Диктофон наследник попросил не включать, и ниже я привожу нашу беседу по памяти, в виде безыскусного чередования фраз, не уснащенных моими ремарками. На многие вопросы наследник не ответил, и здесь их нет, поэтому диалог выглядит несколько эклектично из-за незримых пробелов.

Я заказал стакан яблочного сока, а наследник выбрал две порции блинов со сметаной и большую чашку эспрессо. Когда принесли заказ, он наклонился над тарелкой с блинами, понюхал их, улыбнулся и сказал:

– У нынешней парижской молодежи в ходу поговорка: «В каждом кафе должна быть маленькая черная дыра, в которую можно нырнуть, чтобы не платить, когда поешь и попьешь». В чем-то справедливое выражение…

Я согласился с этим и приступил к интервью:

– Как вы считаете, чего лишена интеллигенция в современной России?

– Выбора. Здесь и сейчас интеллигенту надо быть либо добрым геем, либо злым гением. Третьего не дано.

– Какой вы надеетесь видеть Россию в ближайшем будущем?

– Похожей на древнюю икону – немой и потемневшей, но неистребимо живой в глубине. Иными словами, хочу видеть ее сквозь тонированное стекло лимузина.

– Когда, по вашему мнению, политическая проституция в России перейдет на новый уровень, то есть станет почти незаметной?

– Когда коммуникации станут совершенны. То есть, когда прямо в объектах вожделения появятся отверстия для кредитных карт.

– Почему вы решили жить в России? Ведь вы не планируете прийти во власть, либо еще как-то включиться в общественную деятельность.

– Может, это звучит странно, но я хочу здесь расслабиться и ощутить дрожание основ… Россия – это не тривиальный бордель, как многие думают в старой Европе. Россия – это моя бесплатная станция комфорта, ведь, живя во Франции, я всегда ощущал себя… воином в походе.

– С чем вы ассоциируете модернизацию путей Господних в современной России?

– С радикальным попом на экране телевизора.

– Как вы думаете, в России сейчас есть оппозиционеры власти?

– Да, есть. Эти люди больше всего боятся подставить свои задницы власти. Но при этом хотят, чтобы власть их изнасиловала. И мечтают нащупать точку сопротивления: пишут публицистику, выступают в телешоу.
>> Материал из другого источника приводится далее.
theorem portEnable_trains (p : PortId) (hoff : s.portSt p = 0) (hfatal : s.err.fatal = false)
    (hrom : s.fget F.TCK_STATE_STATE ≠ 0) (hrecovery : s.fget F.TCK_STATE_STATE ≠ 3)
    (href : s.fbit F.PCR_TIME_STATUS_REF_PRESENT = true) (hblk : s.enabled (Blk.base .lnk (p.val / 8)) = true) :
    Runs (.portEnable p) s (fun t => PortMoves p 1 s t ∧ t.fbit (F.LNK_PORT_CTRL_ENABLE (p.val / 8) (p.val % 8)) = true ∧
      (t.link p).ctrl = t.reg (R.LNK_PORT_CTRL (p.val / 8) (p.val % 8)) ∧
      (t.link p).cfg = s.reg (R.LNK_REPLAY_CFG (p.val / 8) (p.val % 8)) ∧ (t.link p).fid = s.reg R.FAB_ID) := by
  have hne : R.LNK_PORT_CTRL (p.val / 8) (p.val % 8) ≠ R.LNK_PORT_STATE (p.val / 8) (p.val % 8) := (noPortState_ctrl p p).symm
  have hlsp : R.LNK_PORT_CTRL (p.val / 8) (p.val % 8) ≠ R.TCK_LSP_STAT := by
    simp only [R.LNK_PORT_CTRL, R.TCK_LSP_STAT]
    omega
  refine ⟨_, congrArg Host.Outcome.next (State.portEnable_starts p.isLt hoff hfatal hrom hrecovery href hblk),
    (onlyPort_fset ..).enterDetect p.isLt (fun n _ => s.fget_fset_other 1 (noPortState_ctrl p n)), ?_, ?_, ?_, ?_⟩
  · have henable : ((s.fset (F.LNK_PORT_CTRL_ENABLE (p.val / 8) (p.val % 8)) 1).enterDetect p).fget
        (F.LNK_PORT_CTRL_ENABLE (p.val / 8) (p.val % 8)) = 1 :=
      (State.fget_setPort _ 1 (listed_portEnable p.isLt) (.inl hne) hlsp).trans (s.fget_fset_same 1 (listed_portEnable p.isLt))
    exact decide_eq_true (by rw [henable]; decide)
  · rw [State.link_enterDetect]
    exact (State.reg_setPort ((s.fset (F.LNK_PORT_CTRL_ENABLE (p.val / 8) (p.val % 8)) 1).takeCfg p true) 1 hne hlsp).symm
  · rw [State.link_enterDetect]
    exact s.reg_fset_other 1 (by simp only [R.LNK_REPLAY_CFG, F.LNK_PORT_CTRL_ENABLE, R.LNK_PORT_CTRL]; omega)
  · rw [State.link_enterDetect]
    exact s.reg_fset_other 1 (by simp only [R.FAB_ID, F.LNK_PORT_CTRL_ENABLE, R.LNK_PORT_CTRL]; omega)

/-! ### Lanes (R219) -/

theorem workingSet_cases {lanes w : Nat} (h : s.workingSet p lanes = some w) : w = 255 ∨ w = 0x0F ∨ w = 0xF0 := by
  simp only [State.workingSet, goodHalf] at h
  split at h
  · exact .inl (Option.some.inj h).symm
  · split at h
    · exact absurd h (by simp)
    · split at h
      · exact .inr (.inl (Option.some.inj h).symm)
      · split at h
        · exact .inr (.inr (Option.some.inj h).symm)
        · exact absurd h (by simp)

section
variable (s : State) {p : Nat} (rate w : Nat)

theorem State.onlyPort_setLanes : OnlyPort p s (s.setLanes p rate w) :=
  ((onlyPort_fset ..).trans (onlyPort_fset ..)).trans (onlyPort_fset ..)

theorem State.portRegs_setLanes_other {n : Nat} (h : n ≠ p) : (s.setLanes p rate w).portRegs n = s.portRegs n := by
  rw [State.setLanes, F.LNK_PORT_STATE_WIDTH4, F.LNK_PORT_STATE_LANES_GOOD, F.LNK_PORT_STATE_RATE,
    State.portRegs_fset_other _ _ _ _ h, State.portRegs_fset_other _ _ _ _ h, State.portRegs_fset_other _ _ _ _ h]

theorem State.rate_setLanes (hp : p < 32) : (s.setLanes p rate w).fget (F.LNK_PORT_STATE_RATE (p / 8) (p % 8)) = rate % 4 := by
  have hlisted : (F.LNK_PORT_STATE_RATE (p / 8) (p % 8)).Listed := listed_portState hp (by decide)
  rw [State.setLanes, F.LNK_PORT_STATE_WIDTH4, F.LNK_PORT_STATE_LANES_GOOD,
    State.fget_fset_apart _ _ hlisted (.of_bits (by decide) (by decide)),
    State.fget_fset_apart _ _ hlisted (.of_bits (by decide) (by decide))]
  exact s.fget_fset_same rate hlisted

theorem State.lanesGood_setLanes (hp : p < 32) :
    (s.setLanes p rate w).fget (F.LNK_PORT_STATE_LANES_GOOD (p / 8) (p % 8)) = w % 256 := by
  have hlisted : (F.LNK_PORT_STATE_LANES_GOOD (p / 8) (p % 8)).Listed := listed_portState hp (by decide)
  rw [State.setLanes, F.LNK_PORT_STATE_WIDTH4, State.fget_fset_apart _ _ hlisted (.of_bits (by decide) (by decide))]
  exact State.fget_fset_same _ w hlisted

theorem State.width4_setLanes (hp : p < 32) :
    (s.setLanes p rate w).fbit (F.LNK_PORT_STATE_WIDTH4 (p / 8) (p % 8)) = true ↔ w ≠ 255 := by
  have hwidth : (s.setLanes p rate w).fget (F.LNK_PORT_STATE_WIDTH4 (p / 8) (p % 8)) = b2n (w ≠ 255) % 2 :=
    State.fget_fset_same _ _ (listed_portState hp (by decide))
  rw [State.fbit, decide_eq_true_eq, hwidth]
  by_cases h : w = 255 <;> simp [h, b2n]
После смерти они попадут в рай, и там им будет хуже, чем в аду, потому что в раю нет ни одного насильника.

– Вы были в России более десяти лет назад. На ваш взгляд, простые трудящиеся россияне изменились с тех пор?

– Нет… Например, среди них не стало меньше холов… Или как это по-русски?.. Не холов, а лохов, оговорился, pardonnez-moi[1]… Российские простолюдины слишком индифферентны, из-за этого – столько лохов.
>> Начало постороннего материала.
-- ==== Sys2Proof/Machine/LimitsSet.lean ====
section
/-! DEFINITION. LIMITS_SET (R193): the range checks of each group and the replacement of its settings. -/

namespace Sys2Proof.Machine

/-- The ranges of the VALUE group (R31, R58). -/
def valueInRange (l : ValueLimits) : Bool :=
  decide (1 ≤ l.cap) && decide (l.cap ≤ 100000000) && decide (1 ≤ l.holdMin) && decide (l.holdMin ≤ l.holdMax) &&
  decide (l.holdMax ≤ 2592000)

/-- The ranges of the MONITOR group (R26, R74, R75, R77, R151). -/
def monitorInRange (l : MonitorLimits) : Bool :=
  decide (l.ratio ≤ 65535) && decide (l.refundFloor ≤ 1099511627775) && decide (l.qualTime ≤ 86400) &&
  decide (l.deficitLimit ≤ 1099511627775) && decide (1 ≤ l.velocityLimit) && decide (l.velocityLimit ≤ 254) &&
  decide (1 ≤ l.velocityWindow) && decide (l.velocityWindow ≤ 86400) && decide (1 ≤ l.dirWatermark) &&
  decide (l.dirWatermark ≤ 32768) && decide (1 ≤ l.holdWatermark) && decide (l.holdWatermark ≤ 4096)

/-- The ranges of the DEVICE group (R127, R170). -/
def deviceInRange (l : DeviceLimits) : Bool :=
  decide (1 ≤ l.guardTime) && decide (l.guardTime ≤ 255) && decide (l.alarmTime ≤ 86399)

/-- The limits record replaced, with the floor written (R193). -/
def Draft.putLimits (d : Draft) (l : Limits) : Draft := (d.mapRecords (fun r => { r with limits := l })).commit

/-- LIMITS_SET of the VALUE group inside its posting (R58, R193). -/
def postLimitsValue (l : ValueLimits) (d : Draft) : Judged :=
  if valueInRange l then
    let l1 := { d.records.limits with value := l }
    (d.putLimits l1, answer .ok (limitsBody l1 .value))
  else (d, refuse .badParameter)

/-- A changed watermark re-evaluates its device class (R154). -/
def Draft.evalWatermarks (d : Draft) (old : MonitorLimits) : Draft :=
  let d1 := if old.dirWatermark = d.records.limits.monitor.dirWatermark then d else d.evalDirHigh
  if old.holdWatermark = d1.records.limits.monitor.holdWatermark then d1 else d1.evalHoldsHigh

/-- LIMITS_SET of the MONITOR group inside its posting (R151, R154, R193). -/
def postLimitsMonitor (l : MonitorLimits) (d : Draft) : Judged :=
  if monitorInRange l then
    let l1 := { d.records.limits with monitor := l }
    ((d.putLimits l1).evalWatermarks d.records.limits.monitor, answer .ok (limitsBody l1 .monitor))
  else (d, refuse .badParameter)

/-- Whether a DEVICE group changes the warning level or G (R176). -/
def changesLevels (old l : DeviceLimits) : Bool :=
  decide (old.warning ≠ l.warning) || decide (old.guardTime ≠ l.guardTime)

/-- LIMITS_SET of the DEVICE group inside its posting (R176, R193). -/
def postLimitsDevice (l : DeviceLimits) (d : Draft) : Judged :=
  if deviceInRange l then
    let l1 := { d.records.limits with device := l }
    ({ d.putLimits l1 with
        finish := if changesLevels d.records.limits.device l then .supplyLevels else d.finish },
      answer .ok (limitsBody l1 .device))
  else (d, refuse .badParameter)

end Sys2Proof.Machine
end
– И что же делать, по вашему мнению?

– Вероятно, чтобы лохи жили дружно, надо прививать им культ положительной брутальности, надо, допустим, показывать им патриотические фильмы.

– Вы верите в священную женственность России, в ее хрупкую тайну?

– Верю, верю… Есть еще румяна на лицах, не оскудела чуткими профурсетками русская земля.

– Вы недавно здесь, но уже успели побывать в нескольких отдаленных российских регионах. Каково ваше общее впечатление от России?

– Россия – это безоблачное небо, похожее на могилу, это ширь, написанная через «ы».

– Как поживает ваша мама – великая княгиня?

– Сейчас она живет в Швейцарии. Когда во время нашей последней встречи я, прощаясь, сказал ей: «Мама, держи поводья, летим к обрыву», она прослезилась и ответила: «Сын, глаза мои застлала пелена, и я не вижу крылатых коней, но слышу их ржание и верю, что Россия восстанет из пепла».

– Чего бы вы хотели сейчас не как наследник, а как рядовой житель столицы?

– Разрядки. Сейчас середина мая, а уже так жарко, воздух такой плотный, что трудно войти в раскрытую дверь.

– Чем, если не секрет, вы занимались сегодня утром?

– Баловался холодными апельсинами, чтобы взбодриться немного. Ночью долго не мог уснуть, было душно, всё грезилась кровавая литургия, мерещились оголтелые лица маргиналов, слышался грохот солдатских сапог в парадной… У меня это бывает. В такие минуты у меня, как говаривают французы, «голова в сумраке, а ноги во мгле». И вот я маялся, бродил по апартаментам, несколько раз включал битловскую песню «Help!» в исполнении группы «Deep Purple», она там звучит медленнее, чем в оригинале, и обычно меня успокаивает, но и музыка в этот раз не помогла. Тогда я прочитал заговор от бессонницы, которому научила бабушка, ныне покойная, и наконец прикорнул ненадолго.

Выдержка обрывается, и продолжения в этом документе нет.